46. San Antonio Rose- Bob Wills & The Texas Playboys
One of the pioneers of western swing and traditional country music, Bob Wills, recorded this song with his band, The Texas Playboys, in 1938. Bob Wills is royalty in Texas to this day, and this song is staple in the Lone Star State. Always an innovator when it came to music, Bob Wills performed this song on the stage of the Grand Ole Opry with drums and a full horn section, one of the first to test the Opry in such a way.

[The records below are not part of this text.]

/-! ### Groups (type 3) -/

/-- R146: a slice in ten pieces: its PC, masks and JP, its gang and the word it waits at (R97, R98), its stack. -/
def Slice.pieces (x : Slice) : List Nat :=
  let at_ := x.regang.getD (0, 0, false)
  [piece (x.pc.toNat + x.act.toNat * 2 ^ 48 + x.live.toNat * 2 ^ 52)
      ((x.jp.getD 0).toNat + x.jp.isSome.toNat * 2 ^ 48),
    piece x.gang (at_.1.toNat + at_.2.1.toNat * 2 ^ 48 + at_.2.2.toNat * 2 ^ 58 + x.regang.isSome.toNat * 2 ^ 59)] ++
  (List.range 8).map fun i => match x.stack[i]? with
    | some e => piece (e.rpc.toNat + e.saved.toNat * 2 ^ 48) (e.dpc.toNat + e.dmask.toNat * 2 ^ 48)
    | none => 0

/-- A slice takes its ten pieces. -/
def Slice.load (x : Slice) (ps : Pieces) : Slice :=
  let a := ps.val 0
  let b := ps.val 1 / 2 ^ 64
  { x with
    pc := wordAddr (a % 2 ^ 48), act := BitVec.ofNat 4 (a / 2 ^ 48), live := BitVec.ofNat 4 (a / 2 ^ 52)
    jp := if a.testBit 112 then some (wordAddr (a / 2 ^ 64)) else none
    gang := ps.val 1 % 2 ^ 64
    regang := if b.testBit 59 then some (wordAddr (b % 2 ^ 48), BitVec.ofNat 10 (b / 2 ^ 48), b.testBit 58) else none
    stack := x.stack.zipIdx.map fun e =>
      let p := ps.val (2 + e.2)
      if e.2 < 8 then ⟨wordAddr p, BitVec.ofNat 4 (p / 2 ^ 48), wordAddr (p / 2 ^ 64), BitVec.ofNat 4 (p / 2 ^ 112)⟩ else e.1 }

/-- The flags of a group: its hold at a barrier, in `xbar`, its step flag, and the format of its weight set. -/
def Group.flagWord (x : Group) : Nat :=
  let w : WeightSet := x.wset.getD ⟨0, false, [], [], false⟩
  optCode x.barHold % 32 + x.xbarHold.toNat * 2 ^ 5 + x.step.toNat * 2 ^ 6 + w.fmt % 16 * 2 ^ 8 + w.scaled.toNat * 2 ^ 12
    + w.poison.toNat * 2 ^ 13

/-- R333: the registers of a group after its lane registers: uniform registers, service, MSTAT, presence and poison marks,
predicates, generators, slices. -/
def Group.tail (x : Group) : List Nat :=
  x.uni.section ++ [piece x.retpc.toNat (optCode x.serving), piece x.endpt.toNat x.flagWord, x.mstat.toNat, x.vEmpty.toNat] ++
    packPieces 128 ((List.range 32).map fun i => x.vPoison.toNat / 2 ^ (128 * i)) ++
    packPieces 128 ((List.range 2).map fun i => x.p.toNat / 2 ^ (128 * i)) ++
    packPieces 32 (x.gens.map (·.toNat)) ++ x.slices.flatMap Slice.pieces

/-- The pieces of a group's record that lie beyond its lane registers (R335). -/
def Group.room (x : Group) : Nat := 1024 - 8 * x.budget

/-- R335, R336: a group's section is laid out as its park record; `bulk` fills the places of lane registers that it does not have. -/
def Group.section (x : Group) (tm : Team) (bulk : List Nat) : List Nat :=
  let fill := fun (n : Nat) (l : List Nat) => l ++ List.replicate (n - l.length) 0
  section_ 3 tm.cluster tm.core tm.num x.num
    (packPieces 32 ((Tbl.run (fun _ => (0 : W32)) x.v 0 (32 * x.budget)).map (·.toNat)) ++ fill x.room bulk ++ fill 256 x.tail)

/-- A group takes a section's content. -/
def Group.load (x : Group) (ps : Pieces) : Group :=
  let n := 8 * x.budget
  let t : Pieces := ps.drop (n + x.room)
  let r : Pieces := t.drop 35
  let flags := r.val 1 / 2 ^ 64
  { x with
    v := tblOf 0 ((ps.values 32 0 n).map (BitVec.ofNat 32)), uni := x.uni.load t
    retpc := wordAddr (r.val 0), serving := codeOpt (r.val 0 / 2 ^ 64 % 64)
    endpt := wordAddr (r.val 1), barHold := codeOpt (flags % 32), xbarHold := flags.testBit 5, step := flags.testBit 6
    wset := x.wset.map fun w => { w with fmt := flags / 2 ^ 8 % 16, scaled := flags.testBit 12, poison := flags.testBit 13 }
    mstat := BitVec.ofNat 64 (r.val 2) &&& 0x0000FFFF003F3FF3, vEmpty := BitVec.ofNat 128 (r.val 3)
    vPoison := BitVec.ofNat 4096 ((List.range 32).foldr (fun i a => r.val (4 + i) + 2 ^ 128 * a) 0) |||
      BitVec.ofNat 4096 (ps.marks 32 0 n)
    p := BitVec.ofNat 256 (r.val 36 + 2 ^ 128 * r.val 37)
    gens := x.gens.zipIdx.map fun e => BitVec.ofNat 32 (r.val (38 + e.2 / 4) / 2 ^ (32 * (e.2 % 4)))
    slices := x.slices.zipIdx.map fun e => e.1.load (r.drop (38 + (x.gens.length + 3) / 4 + 10 * e.2)) }

/-! ### Teams (type 2) -/

/-- An element of a weight set in 16 bits: the sign of a decoded LQ2 weight stands in the top one. -/
def weightCode (fmt : Nat) (e : W32) : Nat := if fmt = 7 then e.toNat % 2 ^ 15 + e.toNat / 2 ^ 31 * 2 ^ 15 else e.toNat

/-- The element of a code. -/
def codeWeight (fmt n : Nat) : W32 := BitVec.ofNat 32 (if fmt = 7 then n % 2 ^ 15 + n / 2 ^ 15 * 2 ^ 31 else n)

/-- R333 step 5: a weight set's elements and scales. -/
def WeightSet.pieces (w : WeightSet) : List Nat :=
  packPieces 16 ((Tbl.run (fun _ => (0 : W32)) w.elem 0 2048).map (weightCode w.fmt)) ++
    packPieces 8 ((Tbl.run (fun _ => (0 : Byte)) w.scale 0 64).map (·.toNat))

/-- A weight set takes its 260 pieces. -/
def WeightSet.load (w : WeightSet) (ps : Pieces) : WeightSet :=
  { w with elem := tblOf 0 ((ps.values 16 0 256).map (codeWeight w.fmt))
           scale := ((ps.values 8 256 4).map (BitVec.ofNat 8)).zipIdx.map fun e => (e.2, e.1)
           poison := w.poison || ps.bad 0 260 }

/-- The bytes of a pool region that starts at 0, for n bytes. -/
def poolBytes (team bank : Nat) (m : Tbl Byte) (n : Nat) : List Nat :=
  (Tbl.run (Config.poolByte team bank) m 0 n).map (·.toNat)

/-- A pool region from its bytes: one that nothing has written stays unlisted. -/
def poolTbl (team bank : Nat) (xs : List Nat) : Tbl Byte :=
  xs.zipIdx.filterMap fun e =>
    let b := BitVec.ofNat 8 e.1
    if b = Config.poolByte team bank e.2 then none else some (e.2, b)

/-- How many of each a team's bulk holds: pieces of scratchpad, of each bank, and tiles. -/
def State.bulkSizes (s : State) (k : Nat) : Nat × Nat × Nat :=
  ((s.descOf k).pool * 4096, (s.descOf k).exch * 64, (s.descOf k).mtiles)

/-- R333 step 5: what a team has beside its registers: its tiles, its scratchpad, both its banks, its codebooks, and the weight
sets of its groups. -/
def State.bulk (s : State) (k : Nat) : List Nat :=
  let x := s.team k
  let z := s.bulkSizes k
  (List.range z.2.2).flatMap (fun m => packPieces 32 ((Tbl.run (fun _ => (0 : W32)) (s.tile k m).el 0 2048).map (·.toNat))) ++
    packPieces 8 (poolBytes k 0 x.spad (16 * z.1)) ++ packPieces 8 (poolBytes k x.nearId x.near (16 * z.2.1)) ++
    packPieces 8 (poolBytes k (3 - x.nearId) x.far (16 * z.2.1)) ++
    (x.books.flatMap fun e => packPieces 32 ((Tbl.run (fun _ => (0 : W32)) e.2 0 256).map (·.toNat))) ++
    (s.groupsOf k).flatMap fun g => ((s.group g).wset.map WeightSet.pieces).getD []

/-- R334, R310: a team takes its bulk; a tile of a poisoned piece is poisoned, as is a codebook, and bytes of the pool keep or gain
their marks. -/
def State.loadBulk (s : State) (k : Nat) (ps : Pieces) : State :=
  let x := s.team k
  let z := s.bulkSizes k
  let a := 512 * z.2.2
  let n := a + z.1
  let f := n + z.2.1
  let b := f + z.2.1
  let tiles := (List.range z.2.2).foldl (fun t m =>
    let o := t.get {} m
    t.put {} m { o with el := tblOf 0 ((ps.values 32 (512 * m) 512).map (BitVec.ofNat 32)), poison := o.poison || ps.bad (512 * m) 512 })
    x.tiles
  let mark := fun (bank at_ : Nat) (t : Tbl (BitVec 64)) (i : Nat) =>
    if ps.bad (at_ + i) 1 then
      t.put 0 (bank * 2 ^ 20 + i / 4) (t.get 0 (bank * 2 ^ 20 + i / 4) ||| BitVec.ofNat 64 (0xFFFF * 2 ^ (16 * (i % 4))))
    else t
  let marks1 := if ps.bad a z.1 then (List.range z.1).foldl (mark 0 a) x.spadPoison else x.spadPoison
  let marks2 := if ps.bad n z.2.1 then (List.range z.2.1).foldl (mark x.nearId n) marks1 else marks1
  let marks3 := if ps.bad f z.2.1 then (List.range z.2.1).foldl (mark (3 - x.nearId) f) marks2 else marks2
  let s1 := s.setTeam k { x with
    tiles := tiles, spad := poolTbl k 0 (ps.values 8 a z.1), near := poolTbl k x.nearId (ps.values 8 n z.2.1)
    far := poolTbl k (3 - x.nearId) (ps.values 8 f z.2.1), spadPoison := marks3
    books := x.books.zipIdx.map fun e => (e.1.1, tblOf 0 ((ps.values 32 (b + 64 * e.2) 64).map (BitVec.ofNat 32)))
    bookPoison := x.books.zipIdx.foldl (fun m e => setBit m e.1.1 (m.getLsbD e.1.1 || ps.bad (b + 64 * e.2) 64)) x.bookPoison }
  ((s.groupsOf k).foldl (fun (acc : State × Nat) g =>
    match (acc.1.group g).wset with
    | some w => (acc.1.setGroup g { acc.1.group g with wset := some (w.load (ps.drop acc.2)) }, acc.2 + 260)
    | none => acc) (s1, b + 64 * x.books.length)).1

/-- The first pieces of a team's section: its barriers, its exchange state, the marks of its tiles, codebooks and pool. -/
def Team.head (x : Team) : List Nat :=
  let tiles := fun (f : Tile → Bool) => (List.range 64).foldr (fun m a => (f (x.tiles.get {} m)).toNat + 2 * a) 0
  packPieces 64 ((List.range 16).map fun i => (x.bars.get {} i).image) ++
    [piece x.xstat.toNat (BitVec.ofInt 64 x.xcount).toNat, piece (x.xarrived.toNat + x.nearId % 4 * 2 ^ 16 + x.bookPoison.toNat * 2 ^ 18) 0,
      piece (tiles (·.valid)) (tiles (·.poison))] ++ x.spadPoison.map fun e => piece e.1 e.2.toNat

45. Go Rest High On That Mountain- Vince Gill
When the great Keith Whitley passed away in 1989, Vince Gill began writing this song. He finally finished and recorded it following the death of his brother a few years later. "Go Rest High On That Mountain" is one of the most poignant and touching songs in country music history. Despite only peaking at number 14 on the country charts, the song won the CMA Song of the Year in 1996 and also snagged a few Grammy awards as well.
44. For The Good Times- Ray Price
"For The Good Times" was Ray Price's biggest hit, reaching number one on the country charts and number eleven on the pop charts. The song featured the stringed accompaniment of the Nashville Sound and a stirring vocal performance by Ray. The song was written by the legendary Kris Kristofferson, and won an ACM award for Song of the Year in 1970.
43. In Color- Jamey Johnson
Jamey Johnson, James Otto, and Lee Thomas Miller wrote this ballad for Jamey's critically acclaimed 2008 album That Lonesome Song. The song is a masterful journey through old photographs and memories. The song won the CMA and ACM awards for Song of The Year, and re-sparked an interest in traditional country music in the late 2000's.
42. I'm So Lonesome I Could Cry- Hank Williams
What makes "I'm So Lonesome I Could Cry" so great isn't the thoughtful poetry of the song, or the dark, plodding melody. What makes this song so intriguing is the honesty of it. As you will see many times on the countdown, Hank Williams lived every song he sang. He wrote this song to be a spoken word poem about his troubled relationship with his wife Audrey, and it turned into one of his most well-known songs and one of the best glimpses into the man behind the legend. This song was released in 1949, near the height of Hank William's storied career.
41. Okie From Muskogee- Merle Haggard
There are a lot of conflicting stories about this song. Some say it was meant to be a parody of conservative thinkers of the time. Other say it was meant to reflect what Merle thought his dad would say. Others believe it was truly Merle's beliefs. Either way, Merle Haggard and Roy Edward Burris wrote this song on Merle's bus while passing Musgokee, Oklahoma. According to Merle, he wrote it as a way to support the troops in spite of all the backlash they were getting from the hippie counter-culture.. The song was a huge smash hit in 1969, hitting number one on the country charts and winning the CMA award for Single Of The Year. Most importantly, the song further proved that Merle Haggard was the voice of the common man and could portray middle America's thoughts and problems to the public with poise and wit.